[Swift-user] Kickstart executable not found

Mihael Hategan hategan at mcs.anl.gov
Fri Aug 31 14:49:09 CDT 2007


On Fri, 2007-08-31 at 14:35 -0500, Jing Tie wrote:
> Hi Mihael,
> 
> OSG troubleshooting group would like to help me with some running
> issues on OSG sites. Is it possible for me to see the submit file that
> swift generated?

If you're referring to a condor submit file, then no, because Swift
doesn't use those.
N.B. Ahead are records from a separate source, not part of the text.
/-! ### `physWrite` -/

@[simp] theorem State.physWrite_part (x : Byte) : (s.physWrite c x).part = s.part := rfl
@[simp] theorem State.physWrite_bad (x : Byte) : (s.physWrite c x).bad = s.bad := rfl
@[simp] theorem State.physWrite_tags (x : Byte) : (s.physWrite c x).tags = s.tags := rfl
@[simp] theorem State.physWrite_stamped (x : Byte) : (s.physWrite c x).stamped = s.stamped := rfl
@[simp] theorem State.physWrite_pages (x : Byte) : (s.physWrite c x).pages = s.pages := rfl
@[simp] theorem State.physWrite_pending (x : Byte) : (s.physWrite c x).pending = s.pending := rfl
@[simp] theorem State.physWrite_cores (x : Byte) : (s.physWrite c x).cores = s.cores := rfl
@[simp] theorem State.physWrite_quads (x : Byte) : (s.physWrite c x).quads = s.quads := rfl
@[simp] theorem State.physWrite_dies (x : Byte) : (s.physWrite c x).dies = s.dies := rfl
@[simp] theorem State.physWrite_vaults (x : Byte) : (s.physWrite c x).vaults = s.vaults := rfl
@[simp] theorem State.physWrite_domains (x : Byte) : (s.physWrite c x).domains = s.domains := rfl
@[simp] theorem State.physWrite_launches (x : Byte) : (s.physWrite c x).launches = s.launches := rfl
@[simp] theorem State.physWrite_nextLaunch (x : Byte) : (s.physWrite c x).nextLaunch = s.nextLaunch := rfl
@[simp] theorem State.physWrite_nextSeq (x : Byte) : (s.physWrite c x).nextSeq = s.nextSeq := rfl
@[simp] theorem State.physWrite_nextIssue (x : Byte) : (s.physWrite c x).nextIssue = s.nextIssue := rfl
@[simp] theorem State.physWrite_admission (x : Byte) : (s.physWrite c x).admission = s.admission := rfl
@[simp] theorem State.physWrite_admbad (x : Byte) : (s.physWrite c x).admbad = s.admbad := rfl
@[simp] theorem State.physWrite_admref (x : Byte) : (s.physWrite c x).admref = s.admref := rfl
@[simp] theorem State.physWrite_admreason (x : Byte) : (s.physWrite c x).admreason = s.admreason := rfl
@[simp] theorem State.physWrite_fwaddr (x : Byte) : (s.physWrite c x).fwaddr = s.fwaddr := rfl
@[simp] theorem State.physWrite_fwlen (x : Byte) : (s.physWrite c x).fwlen = s.fwlen := rfl
@[simp] theorem State.physWrite_boot (x : Byte) : (s.physWrite c x).boot = s.boot := rfl
@[simp] theorem State.physWrite_bootReason (x : Byte) : (s.physWrite c x).bootReason = s.bootReason := rfl
@[simp] theorem State.physWrite_windows (x : Byte) : (s.physWrite c x).windows = s.windows := rfl
@[simp] theorem State.physWrite_podix (x : Byte) : (s.physWrite c x).podix = s.podix := rfl
@[simp] theorem State.physWrite_bcnsrc (x : Byte) : (s.physWrite c x).bcnsrc = s.bcnsrc := rfl
@[simp] theorem State.physWrite_hbeacon (x : Byte) : (s.physWrite c x).hbeacon = s.hbeacon := rfl
@[simp] theorem State.physWrite_hbeaconu (x : Byte) : (s.physWrite c x).hbeaconu = s.hbeaconu := rfl
@[simp] theorem State.physWrite_pcap (x : Byte) : (s.physWrite c x).pcap = s.pcap := rfl
@[simp] theorem State.physWrite_pmeas (x : Byte) : (s.physWrite c x).pmeas = s.pmeas := rfl
@[simp] theorem State.physWrite_ptable (x : Byte) : (s.physWrite c x).ptable = s.ptable := rfl
@[simp] theorem State.physWrite_msix (x : Byte) : (s.physWrite c x).msix = s.msix := rfl
@[simp] theorem State.physWrite_msixTable (x : Byte) : (s.physWrite c x).msixTable = s.msixTable := rfl
@[simp] theorem State.physWrite_msixPending (x : Byte) : (s.physWrite c x).msixPending = s.msixPending := rfl
@[simp] theorem State.physWrite_hostRead (x : Byte) : (s.physWrite c x).hostRead = s.hostRead := rfl
@[simp] theorem State.physWrite_fwDigest (x : Byte) : (s.physWrite c x).fwDigest = s.fwDigest := rfl
@[simp] theorem State.physWrite_attested (x : Byte) : (s.physWrite c x).attested = s.attested := rfl
@[simp] theorem State.physWrite_images (x : Byte) : (s.physWrite c x).images = s.images := rfl
@[simp] theorem State.physWrite_nextImage (x : Byte) : (s.physWrite c x).nextImage = s.nextImage := rfl
@[simp] theorem State.physWrite_reply (x : Byte) : (s.physWrite c x).reply = s.reply := rfl
@[simp] theorem State.physWrite_delayed (x : Byte) : (s.physWrite c x).delayed = s.delayed := rfl
@[simp] theorem State.physWrite_fabric (x : Byte) : (s.physWrite c x).fabric = s.fabric := rfl
@[simp] theorem State.physWrite_beaconsOut (x : Byte) : (s.physWrite c x).beaconsOut = s.beaconsOut := rfl
@[simp] theorem State.physWrite_time (x : Byte) : (s.physWrite c x).time = s.time := rfl
@[simp] theorem State.physWrite_pace (x : Byte) : (s.physWrite c x).pace = s.pace := rfl
@[simp] theorem State.physWrite_turn (x : Byte) : (s.physWrite c x).turn = s.turn := rfl
@[simp] theorem State.physWrite_script (x : Byte) : (s.physWrite c x).script = s.script := rfl
@[simp] theorem State.physWrite_sweep (x : Byte) : (s.physWrite c x).sweep = s.sweep := rfl
@[simp] theorem State.physWrite_chooser (x : Byte) : (s.physWrite c x).chooser = s.chooser := rfl
@[simp] theorem State.physWrite_last (x : Byte) : (s.physWrite c x).last = s.last := rfl
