-- ==== Sys2Proof/Laws/Stream.lean ====
section
/-! SUPPORT. What the shared operations on operands can do: the frames of register, queue and program counter updates, and how an
instruction ends. -/

namespace Sys2Proof.Machine

variable {s t u : State} {r : Ref}

/-! ### How an instruction ends -/

theorem State.issues_iff : s.issues r ↔ ∃ x xs, s.turn = x :: xs ∧ x.ref = r := by
  unfold State.issues
  cases h : s.turn with
  | nil => simp
  | cons x xs => simp

/-- What an instruction of the selected stream leads to. -/
theorem issue_eq (h : s.issues r) (k : State → Ref → Exc State) : issue s k = .next (s.conclude r (s.outcome r k)) := by
  obtain ⟨x, xs, h1, rfl⟩ := State.issues_iff.mp h
  simp [issue, h1]

/-- An instruction with an effect has it. -/
theorem issue_ok (h : s.issues r) {k : State → Ref → Exc State} (h1 : k s r = .ok t) : issue s k = .next t := by
  simp [issue_eq h, State.outcome, h1, State.conclude]

/-- An instruction that is not ready stalls. -/
theorem issue_stalls (h : s.issues r) {k : State → Ref → Exc State} (h1 : k s r = .error .stall) : issue s k = .next { s with last := .stalled } := by
  simp [issue_eq h, State.outcome, h1, State.conclude]

/-- A trap that names no bad place is taken as it is found. -/
theorem issue_traps (h : s.issues r) {k : State → Ref → Exc State} {x : Trap} (h1 : k s r = .error (.trap x)) (hx : x.sites = []) :
    issue s k = .next (s.takeTrap r x) := by
  simp [issue_eq h, State.outcome, h1, State.conclude, State.wholeTrap, hx]

/-- An instruction of a selected stream always answers a next state. -/
theorem issue_goes (h : s.turn ≠ []) (k : State → Ref → Exc State) : Goes (issue s k) := by
  unfold issue
  split
  · contradiction
  · exact ⟨_, rfl⟩

theorem issueSeq_ok (h : s.issues r) (hf : s.fallsThrough r) (k : State → Ref → Exc State) (h1 : k s r = .ok t) :
    issueSeq s k = .next (t.retire r) := by
  unfold State.fallsThrough at hf
  exact issue_ok h (by simp [need, hf, h1, bind, Except.bind, pure, Except.pure])

/-! ### Frames -/

theorem StreamOnly.refl (s : State) (r : Ref) : StreamOnly s s r := by
  constructor <;> intros <;> rfl

theorem StreamOnly.trans (a : StreamOnly s t r) (b : StreamOnly t u r) : StreamOnly s u r where
  machine := by have h1 := a.machine; have h2 := b.machine; rw [h1] at h2; exact h2
  bytes := fun pa => (b.bytes pa).trans (a.bytes pa)
  domains := fun d => by have h1 := a.domains d; have h2 := b.domains d; rw [h1] at h2; exact h2
  counts := fun d k hk => (b.counts d k hk).trans (a.counts d k hk)
  times := fun d hd => by
    have h1 := a.times d hd
    have hw : t.domOf r = s.domOf r := by
      have := a.groups r.core r.set
      simp only [State.domOf, State.wgOf]; rw [this]
    exact (b.times d (by rw [hw]; exact hd)).trans h1
  cores := fun c => by have h1 := a.cores c; have h2 := b.cores c; rw [h1] at h2; exact h2
  groups := fun c k => by have h1 := a.groups c k; have h2 := b.groups c k; rw [h1] at h2; exact h2
  queues := fun c k h => (b.queues c k h).trans (a.queues c k h)
  warps := fun r' h => (b.warps r' h).trans (a.warps r' h)
  slices := fun c k h => (b.slices c k h).trans (a.slices c k h)
  own := b.own.trans a.own
  ownSlice := b.ownSlice.trans a.ownSlice

/-- A change of the stream's own workgroup that only touches queue registers. -/
theorem StreamOnly.ofGroup (f : Workgroup → Workgroup) (q : Tab Queue) (h : f (s.wgOf r) = { s.wgOf r with queues := q }) :
    StreamOnly s (s.modWgOf r f) r where
  machine := rfl
  bytes := fun _ => rfl
  domains := fun _ => rfl
  counts := fun _ _ _ => rfl
  times := fun _ _ => rfl
  cores := fun c => by
    by_cases hc : c = r.core
    · subst hc; simp [State.modWgOf, State.modWg, State.setWg]
    · simp [State.modWgOf, State.modWg, State.setWg, State.core_modCore, hc]
  groups := fun c k => by
    by_cases hc : c = r.core ∧ k = r.set
    · obtain ⟨rfl, rfl⟩ := hc
      have := State.wgOf_modWgOf s r f
      simp only [State.wgOf] at this h ⊢; rw [this, h]
    · simp [State.modWgOf, State.wg_modWg, hc]
  queues := fun c k hc => by simp [State.modWgOf, State.wg_modWg, hc]
  warps := fun r' hr => by
    unfold State.warp
    cases r'.who with
    | slice => rfl
    | warp w =>
      simp only [State.warpAt, State.modWgOf, State.wg_modWg]
      split
      · rename_i hc; obtain ⟨h1, h2⟩ := hc; rw [h1, h2]; simp only [State.wgOf] at h; rw [h]; rfl
      · rfl
  slices := fun c k hc => by
    simp only [State.modWgOf, State.wg_modWg]
    split
    · rename_i hc; obtain ⟨h1, h2⟩ := hc; rw [h1, h2]; simp only [State.wgOf] at h; rw [h]
    · rfl
  own := by
    unfold State.warp
    cases r.who with
    | slice => rfl
    | warp w => simp only [State.warpAt, State.modWgOf, State.wg_modWg_same]; simp only [State.wgOf] at h; rw [h]; rfl
  ownSlice := by simp only [State.wgOf_modWgOf]; rw [h]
It makes a direct GRAM call.

You can however see the RSL specs that are submitted by adding the
following to etc/log4j.properties:
org.globus.cog.abstraction.impl.execution.gt2.JobSubmissionTaskHandler=DEBUG

The relevant information will then be in the log file. Grep for "RSL:".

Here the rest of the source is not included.